Thursday, 16 October 2014

Psalm 57 - From the Cave

This psalm was written by David when he was hiding from Saul in a cave, although whether it cannot be deduced whether it was the cave of Adullam (1 Sam. 22) or the cave at Engedi (1 Sam. 24). As we think about the psalm, three details stand out.

First, there is David’s concept of his God (vv. 1-3). God is his protector, as illustrated in the beautiful illustration of the Lord as a mother bird taking care of her young. David’s faith grasped that his current situation was temporary, even if he did not know how long it would be. It is interesting that Boaz uses the same imagery when he spoke to Ruth, David’s great-grandmother: ‘The LORD repay you for what you have done, and a full reward be given you by the LORD, the God of Israel, under whose wings you have come to take refuge!’ (Ruth 2:12).

David may have been thinking of the description of God’s help to Israel when they were under threat from enemies: ‘You yourselves have seen what I did to the Egyptians, and how I bore you on eagles’ wings and brought you to myself’ (Exod. 19:4). This is an image of supernatural help. Or David may have been referring to the wings of the cherubim above the mercy seat where the atonement was made. If that is what David meant, then his safety is in a reconciled God.

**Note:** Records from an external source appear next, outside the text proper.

-- ==== Sys2Proof/Machine/Ctl.lean ====
section
/-!
DEFINITION. The CTL instructions (R116, R213 to R218, R220): branches and the split of a gang, EXIT, YIELD, traps and the return from
a handler, rejoin masks, loops.
-/
namespace Sys2Proof.Machine

/-- A CTL instruction whose operands are checked. -/
def ctlOp (s : State) (ok : Squad → Bool) (k : Gang → Squad → State) : Result :=
  onGang s fun g q => checked s g q .ctl (ok q) (k g q)

/-! ### Transfers of control (R97, R207, R215) -/

/-- The fault of a target: APERTURE outside the global aperture, MISALIGNED off an 8-byte boundary. -/
def targetFault (t : Word) : Option Nat :=
  if apertureOf t.toNat != .global then some cAperture else if t.toNat % 8 != 0 then some cMisaligned else none

/-- The lanes go to their targets, or the gang traps before any lane moves (R97). Lanes without a target go to the next clause. -/
def State.transfer (s : State) (g : Gang) (ts : List (Nat × Word)) : State :=
  let bad := ts.filterMap fun t => (targetFault t.2).map fun c => (t.1, t.2, c)
  match (bad.map fun b => b.2.2).min? with
  | some code =>
    let mine := bad.filter fun b => b.2.2 == code
    let addr := match mine with | b :: _ => b.2.1 | [] => 0
    s.takeTrap g code (lanesMask (mine.map (·.1))) addr (memDetail 0 7 false false true false)
  | none =>
    s.split g ((lanesOf g.lanes).map fun l =>
      (l, (match ts.find? fun t => t.1 == l with | some t => t.2 | none => g.nextClause), g.handler))

/-- self + 8 × OFF26 (R105). -/
def fcTarget (g : Gang) (w : FC) : Word := g.pc + (w.off.signExtend 64) <<< 3

/-- The targets of the lanes whose guard holds. -/
def targets (g : Gang) (q : Squad) (c : Common) (f : Nat → Word) : List (Nat × Word) :=
  (lanesOf (heldLanes c g q)).map fun l => (l, f l)

def execBra (w : FC) (s : State) : Result :=
  ctlOp s (fun q => guardFieldOk q w.c) fun g q => s.transfer g (targets g q w.c fun _ => fcTarget g w)

def execBrx (w : FM) (s : State) : Result :=
  ctlOp s (fun q => guardFieldOk q w.c && srcOk q false .base w.sa && srcOk q false .r32 w.sb) fun g q =>
    s.transfer g (targets g q w.c fun l => val64 q l w.sa + ((val32 q l w.sb).signExtend 64) <<< 3)

def execRet (w : FM) (s : State) : Result :=
  ctlOp s (fun q => guardFieldOk q w.c && srcOk q false .base w.sa) fun g q =>
    s.transfer g (targets g q w.c fun l => val64 q l w.sa)

/-- CALL writes its link pair only when no target faults (R215). -/
def execCall (w : FC) (s : State) : Result :=
  ctlOp s (fun q => guardFieldOk q w.c && (w.c.dk == .vec || w.c.dk == .uni) && dstOk q w.c 2 true false) fun g q =>
    let ts := targets g q w.c fun _ => fcTarget g w
    let held := heldLanes w.c g q
    let s := if held = 0 || ts.any (fun t => (targetFault t.2).isSome) then s
      else s.modSquad q.id fun x =>
        match w.c.dk with
        | .uni => putUniform x w.c 2 g.lanes g.nextClause.toNat
        | _ => (lanesOf held).foldl (fun x l => putLane x w.c 2 l g.nextClause.toNat) x
    s.transfer g ts

/-! ### LOOP and LBRK (R218) -/

/-- The count register: uniform or vector, and its number. -/
def loopUni (w : FC) : Bool := w.aux.getLsbD 7
def loopReg (w : FC) : Nat := (w.aux.extractLsb' 0 7).toNat
def loopOk (w : FC) (q : Squad) : Bool :=
  guardFieldOk q w.c && if loopUni w then !q.roam && decide (loopReg w < q.sregs) else decide (loopReg w < vecLimit q)

/-- The count of a lane, and its new value with whether the lane goes back. -/
def loopCount (w : FC) (q : Squad) (l : Nat) : Nat :=
  (if loopUni w then q.uni (loopReg w) else regGet (q.lane l).v (loopReg w)).toNat

/-- Writes counts: once for a uniform register, per lane otherwise. -/
def loopPut (w : FC) (q : Squad) (ls : List Nat) (f : Nat → Nat) : Squad :=
  if loopUni w then
    match ls with
    | l :: _ => q.setUni (loopReg w) 1 (f (loopCount w q l))
    | [] => q
  else
    let new := ls.map fun l => (l, f (loopCount w q l))
    new.foldl (fun q x => q.modLane x.1 fun y => { y with v := regSet y.v (loopReg w) (BitVec.ofNat 32 x.2) }) q

/-- The words from the loop head to a LOOP that is taken are kept when they number at most 64 (R218). -/
def State.loopTaken (s : State) (g : Gang) (head : Nat) : State :=
  let last := (g.pc + 8#64 * BitVec.ofNat 64 g.pos).toNat
  s.modGang g.id fun x => { x with loop := if head ≤ last ∧ (last - head) / 8 + 1 ≤ 64 then some (head, last) else none }

/-- The lanes of a loop instruction move when no target faults. -/
def loopMove (w : FC) (loops : Bool) (s : State) (g : Gang) (q : Squad) (back : Nat → Bool) (f : Nat → Nat) : State :=
  let ls := lanesOf (heldLanes w.c g q)
  let ts := (ls.filter fun l => back (loopCount w q l)).map fun l => (l, fcTarget g w)
  let bad := ts.any fun t => (targetFault t.2).isSome
  let s := if bad then s else s.modSquad q.id fun x => loopPut w x ls f
  let s := if loops && !bad && !ts.isEmpty then s.loopTaken g (fcTarget g w).toNat else s
  s.transfer g ts


def execLoop (w : FC) (s : State) : Result :=
  ctlOp s (loopOk w) fun g q => loopMove w true s g q (fun c => decide (1 < c)) fun c => if 1 < c then c - 1 else 0

def execLbrk (w : FC) (s : State) : Result :=
  ctlOp s (loopOk w) fun g q => loopMove w false s g q (fun _ => true) fun _ => 0

/-! ### EXIT, NOP, YIELD (R216, R217) -/

/-- Gangs that are held at the head of a collective clause test it again (R227). -/
def State.retest (s : State) (squad : Nat) : State :=
  { s with gangs := s.gangs.map fun (g : Gang) => if g.squad = squad ∧ g.wait = .collective then { g with wait := .none } else g }

/-- EXIT: an exited lane counts for its rejoin masks and barriers; a roaming thread leaves its slot and its launch's live count. -/
def execExit (w : FM) (s : State) : Result :=
  ctlOp s (fun q => guardFieldOk q w.c) fun g q =>
    let held := heldLanes w.c g q
    let rest := (lanesOf (g.lanes &&& ~~~held)).map fun l => (l, g.nextClause, g.handler)
    let s := s.split g rest
    if q.roam then
      (s.modLaunch q.launch fun l => { l with live := l.live - (lanesOf held).length }).vacate q.id held
    else
      let s := s.modSquad q.id fun x => x.modLanes held fun _ y => { y with st := .exited, pc := 0, coff := 0, htrap := none }
      ((s.rejoinEval q.id).barExit q.team).retest q.id

def execNop (w : FM) (s : State) : Result := ctlOp s (fun q => guardFieldOk q w.c) fun g _ => s.advance g.id

def execYield (w : FM) (s : State) : Result :=
  ctlOp s (fun q => guardFieldOk q w.c) fun g q =>
    (if heldLanes w.c g q = 0 then s else s.modGang g.id fun x => { x with yielded := true }).advance g.id

/-! ### TRAP, BKPT, TRET (R116) -/

/-- A user trap in the lanes whose guard holds. R113 gives DETAIL for neither code: it is 0 (notes/assumptions/68.md). -/
def userTrap (w : FI) (code : Nat) (s : State) : Result :=
  ctlOp s (fun q => guardFieldOk q w.c) fun g q =>
    let held := heldLanes w.c g q
    if held = 0 then s.advance g.id else s.takeTrap g code held 0 0

def execTrap (w : FI) (s : State) : Result := userTrap w cTrap s
def execBkpt (w : FI) (s : State) : Result := userTrap w cBreakpoint s

/-- Where TRET resumes: clause and position; position 0 is the clause's head. -/
def tretPoint (t : TrapCtx) (again : Bool) : Word × Nat :=
  if again then (t.pc, t.pos)
  else if t.last then (t.pc + 8#64 * BitVec.ofNat 64 ((Header.ofWord t.hdr).cnt.toNat + 2), 0)
  else (t.pc, t.pos + 1)

/-- THE RETURN FROM A HANDLER (R116): the lanes whose guard holds resume, and the others go on in the handler. A YIELD of the clause takes effect at
its end; when a plain TRET resumes past the clause's last word the model takes that end to have gone by, and the YIELD has none
(notes/assumptions/69.md). -/
def State.leaveHandler (s : State) (g : Gang) (go : Lanes) (again : Bool) : State :=
  let (pc, pos) := tretPoint g.trap again
  let s := s.split g ((lanesOf g.lanes).map fun l => if go.getLsbD l then (l, pc, false) else (l, g.nextClause, true))
  { s with gangs := s.gangs.map fun (x : Gang) =>
      if x.squad = g.squad ∧ x.lanes = go then
        { x with phase := .head, resume := pos, skipCmp := again && g.trap.regs.xcode.toNat == cBreakpoint,
                 yielded := g.trap.yielded && decide (0 < pos), nosw := false,
                 block := (x.block ++ s.accessesOut g.squad go).eraseDups }
      else x }

def execTret (w : FC) (s : State) : Result :=
  ctlOp s (fun q => guardFieldOk q w.c) fun g q =>
    if !g.handler then s.decodeTrap g cIllegalOperand
    else
      let go := heldLanes w.c g q
      if go = 0 then s.split g ((lanesOf g.lanes).map fun l => (l, g.nextClause, true))
      else s.leaveHandler g go (w.aux.getLsbD 0)

/-! ### Rejoin masks (R220) -/

def execRjset (w : FM) (s : State) : Result :=
  ctlOp s (fun q => guardFieldOk q w.c && srcOk q false .rejoin w.sa) fun g q =>
    let j := srcNum w.sa
    let held := heldLanes w.c g q
    if held = 0 then s.advance g.id
    else if (lanesOf q.existing).any fun l => q.waitsOn j l then s.decodeTrap g cIllegalOperand
    else (s.modSquad q.id fun x => x.modMask j fun m => { m with e := held, a := 0, n := 0, set := [], setN := [] }).advance g.id

/-- RJARV is a rel fence at squad scope for its lanes (R223). -/
def execRjarv (w : FM) (s : State) : Result :=
  ctlOp s (fun q => guardFieldOk q w.c && srcOk q false .rejoin w.sa) fun g q =>
    let held := heldLanes w.c g q
    if held = 0 then s.advance g.id
    else withRelease s g q held true 1 fun s =>
      let s := s.fenceDone q held 1 1
      let set := s.cumulativeOf q held
      let s := s.modSquad q.id fun x => x.modMask (srcNum w.sa) fun m => { m with a := m.a ||| held, set := (s.livePosts m.set ++ set).eraseDups }
      (s.rejoinEval q.id).advance g.id

/-- RJWAIT: a lane that has arrived waits for the next round, another one in the current round. When a NOSW clause ends in it and all its lanes
wait, they keep the entry (R212). -/
def execRjwait (w : FM) (s : State) : Result :=
  ctlOp s (fun q => guardFieldOk q w.c && srcOk q false .rejoin w.sa) fun g q =>
    let j := srcNum w.sa
    let held := heldLanes w.c g q
    let old := (q.mask j).a
    let set := s.cumulativeOf q (held &&& ~~~old)
    let setN := s.cumulativeOf q (held &&& old)
    let rest := (lanesOf (g.lanes &&& ~~~held)).map fun l => (l, g.nextClause, g.handler)
    let s := s.split g rest
    let keeps := g.active && g.header.nosw && rest.isEmpty
    let s := s.modSquad q.id fun x =>
      ({ x with kept := if keeps then x.kept ++ [(j, g.pc, g.pos, g.entry)] else x.kept }.modMask j fun m =>
        { m with a := m.a ||| held, n := m.n ||| (held &&& old), set := (s.livePosts m.set ++ set).eraseDups,
                 setN := (s.livePosts m.setN ++ setN).eraseDups }).modLanes held fun l y =>
        { y with st := .rejoin j g.pc g.pos g.nextClause (!old.getLsbD l) s.now, pc := g.pc, coff := g.pos, pend := g.pend,
                 htrap := if g.handler then some g.trap else none }
    s.rejoinEval q.id

/-! ### An unassigned opcode (R109) -/

def execUnassignedOpcode (_eng : BitVec 4) (_tail : Bool) (_word : Word) (s : State) : Result :=
  onGang s fun g _ => s.decodeTrap g cIllegalEncoding

end Sys2Proof.Machine
end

God also has a purpose for David’s life, although we should note that David’s awareness of this fact did not cause him to be unconcerned about his circumstances; instead it led him to pray. Further God deals with David in pity; divine mercy was the motive for David’s deliverance. Therefore, despite his enemies having confidence in his destruction, he was safe.

Second, there is David’s contempt for his enemies (vv. 4-6). They are fierce, as seen in his description of them as lions. It is their words that he refers to, probably their threatenings. But the Lord came to his rescue and they fell into the trap they had prepared for him. God was working in providence on David’s behalf.

Third, there is David’s confidence about his future (vv. 7-11). Experiencing the Lord’s deliverance from his enemies has helped him develop a united heart in which doubt about his future has been removed. This does not mean that all his difficulties were past, but he now had the confidence in God that enabled him to proceed through them. He resolved to give to God the first hours of the day.

Again David is grateful to the Lord for his mercy in rescuing and protecting him and he realises that the Lord will be true to his covenant promise made to David when Samuel anointed him.

Further he anticipated the day when he would conquer other nations on behalf of God and sing to the Lord in these places. In this he anticipated the Lord Jesus who today sings among the nations the glorious gospel of grace.